There is much less information on prevalence of mental health problems among refugee youth living in LMICs. This is a serious shortcoming, given that the vast majority of refugee populations in the world today reside in refugee camps or are resettled in lower income, non-Western countries. There is one review specific to youth mental health in these contexts (66) that notes the prevalence of psychological problems among refugee youth in LMIC are higher than local populations. A primary challenge to obtaining overall prevalence statistics is the lack of consistency and diversity of outcome measures used by researchers in these settings (66).

Relative to the overall body of literature on refugee youth mental health, there is a dearth of information on the prevalence of psychological disorders and distress in the youngest refugees. The few studies that do exist suggest that, among refugees aged 8 and under, up to 80% have problems including depression, anxiety/PTSD, and behavioral challenges (52). Comparatively, the age group that has received more attention is adolescents, with numerous studies looking more specifically at the mental health of unaccompanied minors s, acknowledged to be at particularly high risk for mental health problems (38). They are at greater risk of abuse and exploitation compared to accompanied youth (26, 45, 62, 97).

One of the challenges in refugee youth psychiatric epidemiology is the lack of prospective longitudinal data. Those studies that exist typically follow up with youth one to three years after baseline assessments. Although this is certainly better than having no information, it provides limited insight into long-term psychosocial functioning of youth into adulthood and prevents researchers from identifying causal mechanisms of change. To date, one of the longest follow-up studies (12 years) specific to refugees who were children and youth at time of third country resettlement was conducted by Sack et al. (77) among Cambodian refugees in the United States. A recent systematic review on longitudinal studies of PTSD among refugee youth found that symptoms and diagnoses of PTSD are relatively consistent over time (89).

Identifying health disparities

An important issue in refugee youth psychiatric epidemiology is whether or not, and the extent to which, there are disparities in the mental health of refugee children and youth compared to other migrant groups and host country peers.
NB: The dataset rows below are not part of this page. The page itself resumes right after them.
/-- A layer's contribution to line y, or none where a fetch returned poison (R120). -/
def State.layerLine (s : State) (l y : Nat) : Option LayerLine :=
  let d := s.actDst l
  let line := fun (px : List Px) (mode : Nat) (al : Int) => ({ x := d.x, mode := mode, al := al, px := px } : LayerLine)
  if y < d.y ∨ d.y + d.h ≤ y then some (line [] 0 0)
  else match s.shows l with
    | .nothing => some (line [] 0 0)
    | .fill => some (line (List.replicate d.w (argbPx (s.reg (Reg.LAYER_FILL l)).toNat)) 0 1024)
    | .content =>
      match s.layerSource l with
      | none => some (line [] 0 0)
      | some c =>
        ((List.range d.w).mapM fun x => s.layerPx l c x (y - d.y)).map fun px =>
          line px (s.get (Reg.LAYER_ACT_BLEND_ALPHA_MODE l))
            (alpha10 (s.get (Reg.LAYER_ACT_BLEND_PLANE_ALPHA l)) : Nat)

/-- The state with the start of each side over: what reads that wait for it will find. -/
def State.startsOver (s : State) : State :=
  s.each [0, 1] fun n t => if t.sideStarting n then t.set (Reg.MSIDE_STATUS_STATE n) 3 else t

/-- R213: whether a layer's data for line y waits for a side's start, and returns no poison then. -/
def State.layStarts (s : State) (l y : Nat) : Bool :=
  (s.sideStarting 0 || s.sideStarting 1) && (s.layerLine l y).isNone && (s.startsOver.layerLine l y).isSome

/-- R154: the general layers of one pixel, over the background. -/
def blendStack (bg : Px) (ls : List LayerLine) (x : Nat) : Px :=
  ls.foldl (fun d l => if l.x ≤ x then
    (match l.px[x - l.x]? with | some p => blendPx l.mode l.al p d | none => d) else d) bg

/-! ### Output processing (R163 to R168) -/

/-- An entry of a gamma bank: the active one, or the other. -/
def State.lutAddr (s : State) (n c k : Nat) (active : Bool) : Nat :=
  if s.bit (Reg.SCREEN_OUT_STATUS_ACTIVE_BANK n) != active then Reg.SCREEN_LUTA n c k else Reg.SCREEN_LUT n c k

/-- R164: an entry of the active table. -/
def State.lut (s : State) (n c k : Nat) : Int := ((getBits (s.reg (s.lutAddr n c k true)) 0 14 : Nat) : Int)

/-- R164: gamma. -/
def State.gamma (s : State) (n c : Nat) (x : Int) : Int :=
  if !s.bit (Reg.SCREEN_ACT_OUT_CTRL_GAMMA_EN n) then x * 4
  else
    let i := (x / 4).toNat
    let a := s.lut n c i
    let b := if i = 1023 then 2 * a - s.lut n c 1022 else s.lut n c (i + 1)
    clampInt 0 16383 (a + asr ((b - a) * (x % 4) + 2) 2)

/-- R166: the dither matrix. -/
def ditherM (r c : Nat) : Nat :=
  (([0, 8, 2, 10, 12, 4, 14, 6, 3, 11, 1, 9, 15, 7, 13, 5] : List Nat)[4 * r + c]?).getD 0

/-- R165, R167: dither of a 14-bit value to d bits. -/
def ditherValue (mode d frame x line : Nat) (y : Int) : Int :=
  let k := 14 - d
  let (xp, yp) := match frame % 4 with | 0 => (0, 0) | 1 => (2, 2) | 2 => (2, 0) | _ => (0, 2)
  let t : Int :=
    if mode = 0 then (2 ^ (k - 1) : Nat)
    else
      let m := if mode = 2 then ditherM ((line + yp) % 4) ((x + xp) % 4) else ditherM (line % 4) (x % 4)
      (((2 * m + 1) * 2 ^ k / 32 : Nat) : Int)
  clampInt 0 ((2 ^ d : Nat) - 1) (asr (y + t) k)

/-- R165: the output depth on a link of a number of bits. -/
def outDepth (code link : Nat) : Nat := min link (if code = 0 then 6 else if code = 1 then 8 else 10)

/-- R168: a value of d bits on a link of l bits. -/
def replicate (d l v : Nat) : Nat :=
  if d = 6 ∧ l = 8 then v * 4 + v / 16 else if d = 6 ∧ l = 10 then v * 16 + v / 4
  else if d = 8 ∧ l = 10 then v * 4 + v / 64 else v

/-- Bits per component on a screen's link. -/
def State.linkBits (s : State) (n : Nat) : Nat := if s.bit (Reg.SCREEN_CTRL_BPC30 n) then 10 else 8

/-- R200: a link value as a word: R [29:20], G [19:10], B [9:0]. -/
def pixelWord (r g b : Nat) : Word := BitVec.ofNat 32 (r * 2 ^ 20 + g * 2 ^ 10 + b)

/-- R163 to R168: a composed pixel of a screen as it is sent, for a frame, pixel and line. -/
def State.outPixel (s : State) (n frame x line : Nat) (p : Px) : Word :=
  let p := if s.bit (Reg.SCREEN_ACT_OUT_CTRL_OMTX_EN n) then
      matrixPx (fun i => (s.reg (Reg.SCREEN_ACT_OMTX_A n i), s.reg (Reg.SCREEN_ACT_OMTX_B n i))) p
    else p
  let l := s.linkBits n
  let d := outDepth (s.get (Reg.SCREEN_ACT_OUT_CTRL_DEPTH n)) l
  let mode := let m := s.get (Reg.SCREEN_ACT_OUT_CTRL_DITHER n); if m = 3 then 1 else m
  let f := fun (c : Nat) (v : Int) => replicate d l (ditherValue mode d frame x line (s.gamma n c v)).toNat
  pixelWord (f 0 p.c0) (f 1 p.c1) (f 2 p.c2)

/-! ### Protected pixels (R170, R171, R181) -/

/-- R171: a protected pixel from the bytes of its buffer. -/
def State.protUnpack (s : State) (n : Nat) (v : Nat) : Px :=
  if s.bit (Reg.PROT_ACT_CTRL_FORMAT n) then { argbPx v with a := 1024 }
  else { argbPx ((s.prot n).entry (v % 256)) with a := 1024 }

/-- Bytes of a pixel of a protected layer. -/
def State.protBytes (s : State) (n : Nat) : Nat := if s.bit (Reg.PROT_ACT_CTRL_FORMAT n) then 4 else 1

/-- R174: the address of a buffer row of a rectangle. -/
def State.protRow (s : State) (n k y : Nat) : Nat :=
  256 * s.get (Reg.PROT_ACT_RECT_SRC_ADDR n k) + y * (s.get (Reg.PROT_ACT_RECT_STRIDE_STRIDE n k) * 64)

/-- The pixel a pipe composes in a rectangle; none where its fetch returned poison. -/
def State.protPipePx (s : State) (n k x y : Nat) : Option Px :=
  (s.fetch .normal (s.protRow n k y + x * s.protBytes n) (s.protBytes n)).map (s.protUnpack n)

/-- The rectangle of the active state that holds a pixel. -/
def State.rectAt (s : State) (n x y : Nat) : Option Nat := (s.liveRects n).find? fun k => (s.actRect n k).holds x y

/-! ### The harbour image (R190 to R192) -/

/-- R191: the eight digits of a glyph row. -/
def glyphDigits (screen rect reason frame : Nat) : List Nat :=
  [screen, rect, reason / 16 % 16, reason % 16, frame / 2 ^ 12 % 16, frame / 2 ^ 8 % 16, frame / 16 % 16, frame % 16]

/-- R190: the pattern bit of a screen pixel. -/
def State.patternBit (s : State) (p x y : Nat) : Bool :=
  let sc := 2 ^ s.get (Reg.DPO_HARB_CTRL_SCALE p)
  let row := y / sc % 512
  let col := x / sc % 512
  bitOf (s.reg (Reg.DPO_HARB_PAT p (16 * row + col / 32))).toNat (col % 32)

/-- R191: the glyph row at a place relative to its start: none outside it, else whether the font draws there. -/
def State.glyphBit (s : State) (p : Nat) (digits : List Nat) (dx dy : Nat) : Option Bool :=
  let sc := 2 ^ s.get (Reg.DPO_HARB_CTRL_SCALE p)
  if !s.bit (Reg.DPO_HARB_CTRL_GLYPH_EN p) || decide (64 * sc ≤ dx) || decide (16 * sc ≤ dy) then none
  else
    let gx := dx / sc
    let digit := digits.getD (gx / 8) 0
    some (bitOf (Config.harbourFont digit (dy / sc)).toNat (7 - gx % 8))

/-- R190 to R192: the pixel of the harbour image of port p at (x, y), with the glyph row starting at (gx, gy). -/
def State.harbourPixel (s : State) (p link : Nat) (digits : List Nat) (gx gy x y : Nat) : Word :=
  let glyph := if gx ≤ x ∧ gy ≤ y then s.glyphBit p digits (x - gx) (y - gy) else none
  let on := glyph.getD (s.patternBit p x y)
  let w := (s.reg (Reg.DPO_HARB_COL p (b2n on))).toNat
  let f := fun (v : Nat) => if link = 8 then v / 4 else v
  pixelWord (f (w / 2 ^ 20 % 1024)) (f (w / 2 ^ 10 % 1024)) (f (w % 1024))

end Sys2Proof.Machine
end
This has implications for policy makers and program developers when considering service needs of refugees relative to other at-risk youth. As evidenced in the section above, estimates of psychological distress among refugee youth vary widely. Some of this may be due to measurement issues, with researchers using assessments with diverse cultural groups that have rarely, if at all, been involved in psychiatric research prior to becoming refugees (6). Studies may over or underestimate the prevalence and severity of mental health problems when assessments are not culturally valid or reliable (34). Equally important is the fact that refugees are far from a monolithic group, with real differences in psychological distress based on the presence or absence of a myriad of risk and protective factors shaped by the uniqueness of refugee experiences around the world (46).
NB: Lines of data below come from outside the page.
/-! ### Owners -/

/-- The session that owns a layer: its owner register's, or session 0 where the secure world claims it (R15, R68, R352;
log entry 22). -/
def State.layerSession (s : State) (l : Nat) : Option Nat :=
  if s.ownedSecure 0x06 l then some 0
  else if s.bit (Reg.LAYER_OWNER_VALID l) then some (s.get (Reg.LAYER_OWNER_SESSION l)) else none

/-- R109: the layer a session reaches under a handle. -/
def State.layerHandle (s : State) (session handle : Nat) : Option Nat :=
  firstBelow 64 fun l => s.bit (Reg.LAYER_OWNER_VALID l) && s.get (Reg.LAYER_OWNER_SESSION l) == session
    && s.get (Reg.LAYER_OWNER_HANDLE l) == handle

/-- R109, R110, R351, R355: a write of a layer's guest registers through a door: performed on the layer it reaches, or
refused as that door refuses. -/
def State.throughDoor (s : State) (d : LayerDoor) (f : Nat → State → State) : State :=
  match d with
  | .block n w => s.asWriter w 0x06 n false fun s => if s.layerSession n = some 1 then f n s else s
  | .page k h =>
    match s.layerHandle k h with
    | none => s.pageEvent k (Reg.SESS_PAGE_STATUS_HANDLE_ERR k)
    | some n => if s.isGated 0x06 n then s else f n s

/-- An event of LAYER_n_STATUS; a layer has no interrupt source. -/
def State.layEvent (s : State) (l : Nat) (flag : Fld) : State := (s.set flag 1).count (Reg.LAYER_STATUS_EVENTS l)

/-- Whether a commit on a layer is PENDING. -/
def State.layPending (s : State) (l : Nat) : Bool := s.get (Reg.LAYER_COMMIT_STATUS_STATE l) == 1

/-- Whether the screen of a layer runs. -/
def State.layRunning (s : State) (l : Nat) : Bool :=
  s.bit (Reg.LAYER_BIND_VALID l) && s.running (s.get (Reg.LAYER_BIND_SCREEN l))

/-! ### Fences (R57) -/

/-- R57: whether a fence (k, v) of a session is reached. -/
def State.fenceReached (s : State) (session k v : Nat) : Bool :=
  decide ((s.get (Reg.SESS_SEM_VALUE session k) + 2 ^ 32 - v % 2 ^ 32) % 2 ^ 32 ≤ 2 ^ 31 - 1)

/-- Whether the fence of a layer's pending commit, if it has one, is reached. -/
def State.layFenceOk (s : State) (l : Nat) : Bool :=
  match (s.lay l).fence with
  | none => true
  | some (k, v) => s.fenceReached ((s.layerSession l).getD 0) k v

/-- The WAIT code of a pending commit (COMMIT_STATUS.WAIT): where several reasons hold, the tables come first, then the frame, then
the fence (DESIGN CHOICE, log entry 115). A commit with EN = 0 on a layer bound to no screen waits with 5
(DESIGN CHOICE, log entry 108). -/
def State.layWait (s : State) (l : Nat) : Nat :=
  if !s.layPending l then 0
  else if !s.layRunning l then 5
  else if (s.lay l).loading then 4
  else match (s.lay l).sched with
    | some f => if frameLater f ((s.frame (s.get (Reg.LAYER_BIND_SCREEN l)) + 1) % 2 ^ 32) then 2
        else if s.layFenceOk l then 1 else 3
    | none => if s.layFenceOk l then 1 else 3

/-! ### Scaler claims (R138) -/

/-- The scalers a SCALE setting names: one, or a ganged pair. -/
def scalersNamed (en gang : Bool) (k : Nat) : List Nat := if !en then [] else if gang then [k, k + 1] else [k]

/-- The scalers of a layer's shadow setting. -/
def State.shadowScalers (s : State) (l : Nat) : List Nat :=
  scalersNamed (s.bit (Reg.LAYER_SCALE_SCL_EN l)) (s.bit (Reg.LAYER_SCALE_GANG l)) (s.get (Reg.LAYER_SCALE_SCALER l))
Studies that focus on identifying health disparities use different comparison populations. For refugees who have undergone third country resettlement, comparisons are frequently made with the host country general population or other immigrant, but non-refugee, youth (11). In these studies, it is difficult to disentangle associations found between refugee status and mental health from the association between the larger context of forced displacement (war and political conflict) and psychological distress. Some studies have attempted to overcome this challenge by comparing the mental health of refugee youth who have returned to their country of origin with other war-affected, but non-displaced youth from the same conflict (30). Taking into consideration the diversity of refugees and comparison groups, the presence and magnitude of mental health disparities among refugee youth can vary considerably from study to study. It is generally agreed upon that, overall, refugee youth have poorer mental health than youth in host country populations (11, 38, 66). Studies that compare refugee youth to other war-affected populations are less conclusive about short and long-term disparities in mental health (30).
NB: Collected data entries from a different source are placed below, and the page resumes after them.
/-- R184, R266: whether an instant is the one at which a mark of quiet sampling is intended, to the ns: OPEN 80 ns after pixel
H_ACTIVE of its line, CLOSE 80 ns before pixel 0 of the next one, both after the port's 8 pixels, and CONV not before the last
CLOSE. -/
def State.quietInstant (s : State) (n : Nat) (m : Mark) (instant : Nat) : Bool :=
  let k := (s.tch n).scan
  let line := s.firstQuietLine n + k.convs * s.quietLines n + k.opens
  let at_ := fun (x : Int × Nat) (off : Int) => decide ((((instant : Int) - off) * x.2 - x.1).natAbs < x.2)
  match m with
  | .open => at_ (s.lineTime n line ((s.timing (s.tScreen n)).hActive + 8)) 80
  | .close => at_ (s.lineTime n line 8) (-80)
  | .conv => k.marks.all fun c => c.mark != .close || decide (c.instant ≤ instant)
  | .beat => true

/-- Windows of one conversion: QUIET_LINES in quiet sampling, one otherwise (R262, R266). -/
def State.windows (s : State) (n : Nat) : Nat := if (s.tch n).scan.quiet then s.quietLines n else 1

/-- R251, R262, R266: a mark of the scan under way, on the link's symbol grid, whose phase against the beat stands since BEAT. Its
intended instant is `20 µs + 12 µs × k` and the offset in normal sampling, and the one that the screen's lines give in quiet
sampling. A screen that has stopped discards the scan. -/
def State.tslMark (s : State) (n : Nat) (m : Mark) (instant : Nat) : State :=
  let s := s.linkBegin n
  let k := (s.tch n).scan
  let lead := s.get (Reg.TSL_CTRL_MARK_LEAD n)
  if !k.active then s
  else if k.quiet && !s.sends (s.tScreen n) then s.scanDiscard n false
  else if k.quiet && !s.quietInstant n m instant then s
  else
    let t := fun (off : Nat) =>
      let x : Int := if k.quiet then (instant : Int) else ((20000 + 12000 * k.convs + off : Nat) : Int)
      ({ mark := m, time := markTime lead k.phase x (m == .close), instant := x } : PlacedMark)
    match m with
    | .open => if !k.isOpen ∧ k.opens < s.windows n ∧ k.convs < k.groups then
        s.placeMark n (t 1000) { k with isOpen := true, opens := k.opens + 1 } else s
    | .close => if k.isOpen then s.placeMark n (t 11000) { k with isOpen := false } else s
    | .conv => if !k.isOpen ∧ k.opens = s.windows n then
        s.placeMark n (t 12000) { k with opens := 0, convs := k.convs + 1 } else s
    | .beat => s

/-- TSL_OPEN. The phase of the symbol grid is the one BEAT found it at; the operand that repeats it is not read (log entry 81). -/
def execTslOpen (n : Fin 8) (_phase : Fin 80) (instant : Nat) (s : State) : Host.Outcome State Fault Refusal :=
  .next (s.tslMark n .open instant)

/-- TSL_CLOSE. The phase of the symbol grid is the one BEAT found it at; the operand that repeats it is not read (log entry 81). -/
def execTslClose (n : Fin 8) (_phase : Fin 80) (instant : Nat) (s : State) : Host.Outcome State Fault Refusal :=
  .next (s.tslMark n .close instant)

/-- TSL_CONV. The phase of the symbol grid is the one BEAT found it at; the operand that repeats it is not read (log entry 81). -/
def execTslConv (n : Fin 8) (_phase : Fin 80) (instant : Nat) (s : State) : Host.Outcome State Fault Refusal :=
  .next (s.tslMark n .conv instant)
INTERVENTIONS – EARLY CHILDHOOD (AGES 0 TO 4)

Treatments for refugees, specifically those targeting young children, and inevitably their family as well, must be coordinated and comprehensive (9, 56). The National Child Traumatic Stress Network outlines key ingredients when attending to the mental health of refugee children: trauma-informed treatment, strategies for access and engagement of children, provision of culturally competent services, and strategies for coping with resettlement stressors.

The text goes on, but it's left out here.